You're the Villager
“The uninformed majority will always lose to the informed minority.”
There’s a game called “Werewolf.” Some of you know this game by the name of “Mafia.”
If you don’t know this game — maybe you had a childhood, outdoor hobbies, friends who touched grass — here’s the thirty-second version: everyone sits in a circle. Each person is secretly assigned a role — either a werewolf (the informed minority) or a villager (the uninformed majority). Every night, the werewolves secretly pick someone to eliminate. Every day, the surviving players debate and vote on who to execute. The werewolves know exactly who each other are. The villagers know nothing. The villagers outnumber the werewolves by a lot.

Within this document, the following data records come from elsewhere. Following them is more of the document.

theorem busCounter_busObjs {e : Emit} {a : Nat} (h : busCounter e = some a) : busObjs a = true := by
  rw [busCounter.eq_def] at h
  split at h
  case h_11 =>
    injection h with h
    rw [← h]
    split <;> rfl
  all_goals cases h
  all_goals rfl

/-- R362: counting what is sent changes the frame counters alone. -/
theorem countOut_effect : ∀ (l : List Emit) (d : Dev), Effect [] busObjs (fun _ => False) d (countOut l d)
  | [], d => Effect.refl _ _ _ d
  | e :: r, d => by
    rw [countOut]
    split
    case h_1 a ha =>
      refine Effect.trans ((Dev.putVal_effect d a _).mono (fun _ h => h) (fun x hx => ?_) fun _ h => h) (countOut_effect r _)
      rw [show x = a by simpa [among] using hx]
      exact busCounter_busObjs ha
    case h_2 => exact countOut_effect r d

/-! ### What the link does not carry -/

/-- Table 12.8: whether a message goes by the data or management class is said by its kind alone. -/
theorem Dev.route_none {d : Dev} {e : Emit} (h : d.route e = none) (d' : Dev) : d'.route e = none := by
  rw [Dev.route.eq_def] at h ⊢
  split at h
  case h_11 => rfl
  all_goals cases h

theorem Dev.linkOut_unrouted (d : Dev) (h : ∀ e ∈ d.out, d.route e = none) : d.linkOut = countOut d.out d := by
  obtain ⟨o, ho⟩ := countOut_frame d.out d
  rw [Dev.linkOut, pushOut_plain d.out _ fun e he => Dev.route_none (h e he) _, ho]

theorem Dev.route_none_of_isEmcy (d : Dev) {e : Emit} (h : isEmcy e) : d.route e = none := by
  cases e with
  | emcy _ _ _ _ => rfl
  | _ => exact h.elim

/-- A rule whose command acts, and sends nothing by the link: what it says of the device after the command holds whatever
the frame counters of the buses then are. -/
theorem Rule.holds_unrouted {α : Type} (r : Rule α) (t : α → State → Nat) (f : α → State → Dev → Dev)
    (he : ∀ a c s, r.cmd a c → r.pre a s → exec c s = s.act (t a s) (f a s))
    (hbus : ∀ a x, busObjs x = true → r.objs a x = true)
    (h : ∀ a s, r.pre a s → (∀ e ∈ (f a s (s.cleared (t a s))).out, (s.cleared (t a s)).route e = none) ∧
      Frame r.parts s.dev (f a s (s.cleared (t a s))) ∧ ObjFrame (r.objs a) s.dev (f a s (s.cleared (t a s))) ∧
      ∀ o, ObjFrame busObjs (f a s (s.cleared (t a s))) { f a s (s.cleared (t a s)) with obj := o } →
        r.post a s { f a s (s.cleared (t a s)) with obj := o }) : r.Holds := by
  intro a c s hc hp
  obtain ⟨hout, hframe, hobj, hpost⟩ := h a s hp
  generalize hD : f a s (s.cleared (t a s)) = D at hout hframe hobj hpost
  have hlink : (f a s (({ s.dev with out := [] } : Dev).at (t a s))).linkOut = countOut D.out D := by
    rw [← Dev.linkOut_unrouted D fun e he => Dev.route_none (hout e he) D, ← hD]
    rfl
  refine ⟨{ s with dev := countOut D.out D }, ?_, rfl, ?_, ?_, ?_⟩
  · rw [he a c s hc hp, State.act_eq, hlink]
  · exact hframe.trans ((countOut_effect D.out D).frame.mono (by simp))
  · exact hobj.trans ((countOut_effect D.out D).obj.mono (hbus a))
  · obtain ⟨o, ho⟩ := countOut_frame D.out D
    have hcount := (countOut_effect D.out D).obj
    rw [ho] at hcount ⊢
    exact hpost o hcount

/-- The same for a command that acts while the logic die runs. -/
theorem Rule.holds_unrouted_logic {α : Type} (r : Rule α) (t : α → State → Nat) (f : α → State → Dev → Dev)
    (he : ∀ a c s, r.cmd a c → r.pre a s → exec c s = s.logic (t a s) (f a s)) (hr : ∀ a s, r.pre a s → Runs s)
    (hbus : ∀ a x, busObjs x = true → r.objs a x = true)
    (h : ∀ a s, r.pre a s → (∀ e ∈ (f a s (s.cleared (t a s))).out, (s.cleared (t a s)).route e = none) ∧
      Frame r.parts s.dev (f a s (s.cleared (t a s))) ∧ ObjFrame (r.objs a) s.dev (f a s (s.cleared (t a s))) ∧
      ∀ o, ObjFrame busObjs (f a s (s.cleared (t a s))) { f a s (s.cleared (t a s)) with obj := o } →
        r.post a s { f a s (s.cleared (t a s)) with obj := o }) : r.Holds := by
  refine r.holds_unrouted t f (fun a c s hc hp => ?_) hbus h
  rw [he a c s hc hp, State.logic_eq s _ _ (hr a s hp), State.act_eq]

/-- What a rule asks of its command, from what the command's operations may do to the cleared device. -/
theorem Only.rule {α : Type} {r : Rule α} {a : α} {s : State} {t : Nat} {b : Dev} (h : Only r.parts (s.cleared t) b)
    (hpost : r.post a s b) : plain b = true ∧ Frame r.parts s.dev b ∧ ObjFrame (r.objs a) s.dev b ∧ r.post a s b :=
  ⟨plain_of_only h, (s.cleared_same t _).trans h.frame, ObjFrame.mono (fun _ hx => absurd hx Bool.false_ne_true) h.obj, hpost⟩

/-- The same for a command that sends, or changes objects. -/
theorem Effect.rule {α : Type} {r : Rule α} {a : α} {s : State} {t : Nat} {b : Dev} {sent : Emit → Prop}
    (h : Effect r.parts (r.objs a) sent (s.cleared t) b)
    (hsent : ∀ e, sent e → busCounter e = none ∧ (s.cleared t).route e = none)
    (hpost : r.post a s b) : plain b = true ∧ Frame r.parts s.dev b ∧ ObjFrame (r.objs a) s.dev b ∧ r.post a s b := by
  refine ⟨?_, (s.cleared_same t _).trans h.frame, h.obj, hpost⟩
  rw [plain, List.all_eq_true]
  intro e he
  obtain ⟨hbus, hroute⟩ := (h.out e he).elim (fun hmem => by simp at hmem) (hsent e)
  rw [hbus, Dev.route_none hroute b]
  rfl

/-- The same for a command whose messages may leave by a bus. -/
theorem Effect.unrouted_rule {α : Type} {r : Rule α} {a : α} {s : State} {t : Nat} {b : Dev} {sent : Emit → Prop}
    (h : Effect r.parts (r.objs a) sent (s.cleared t) b) (hsent : ∀ e, sent e → (s.cleared t).route e = none)
    (hpost : ∀ o, ObjFrame busObjs b { b with obj := o } → r.post a s { b with obj := o }) :
    (∀ e ∈ b.out, (s.cleared t).route e = none) ∧ Frame r.parts s.dev b ∧ ObjFrame (r.objs a) s.dev b ∧
      ∀ o, ObjFrame busObjs b { b with obj := o } → r.post a s { b with obj := o } :=
  ⟨fun e he => (h.out e he).elim (fun hmem => by simp at hmem) (hsent e), (s.cleared_same t _).trans h.frame, h.obj, hpost⟩

/-! ### Commands -/

theorem State.logic_of_runs {s : State} (h : Runs s) (t : Nat) (f : Dev → Dev) : s.logic t f = s.act t f := by
  rw [State.logic_eq s t f h, State.act_eq]

theorem State.served_of_runs {s : State} (h : Runs s) (t : Nat) (f : Dev → Dev) : s.served t f = s.act t f := by
  have hrun : (({ s.dev with out := [] } : Dev).at t).power.run = .running := h
  rw [State.served, State.act_eq, State.act_eq]
  simp only [hrun, decide_true, Bool.true_or, if_true]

The villagers lose anyway. Nearly every single round.
They don’t lose because they’re stupid. They don’t lose because they’re weak. They lose because they’re playing with incomplete information against people who have all of it.
That’s not a hot take. That’s not a thought-leadership post with a threadboi emoji. That’s just how information asymmetry works — and it’s been working that way since before Machiavelli wrote it down, before Sun Tzu made it a whole thing, before every intelligence apparatus in human history figured out that knowing what the other side doesn’t know is worth more than almost anything else you can have.
Hold that thought. We’re going to need it.
The Usual Suspects
There’s a whole taxonomy of people right now with Very Strong Opinions about AI. You’ve met every single one of them. You might be one of them. I’ve been at least three of them at various points, so I’m not up here on a pedestal — I’m up here because I fell off it enough times to have something worth saying.
The Panic Merchant. AI is taking our jobs. The robots are here. The craft is dead, the sky is falling, update your LinkedIn. They post articles. They repost other people’s articles. They have approximately four open PRs that have been “in review” for three weeks and absolutely elite opinions about the macroeconomic impact of large language models on the global labor market. Participation trophy. Next.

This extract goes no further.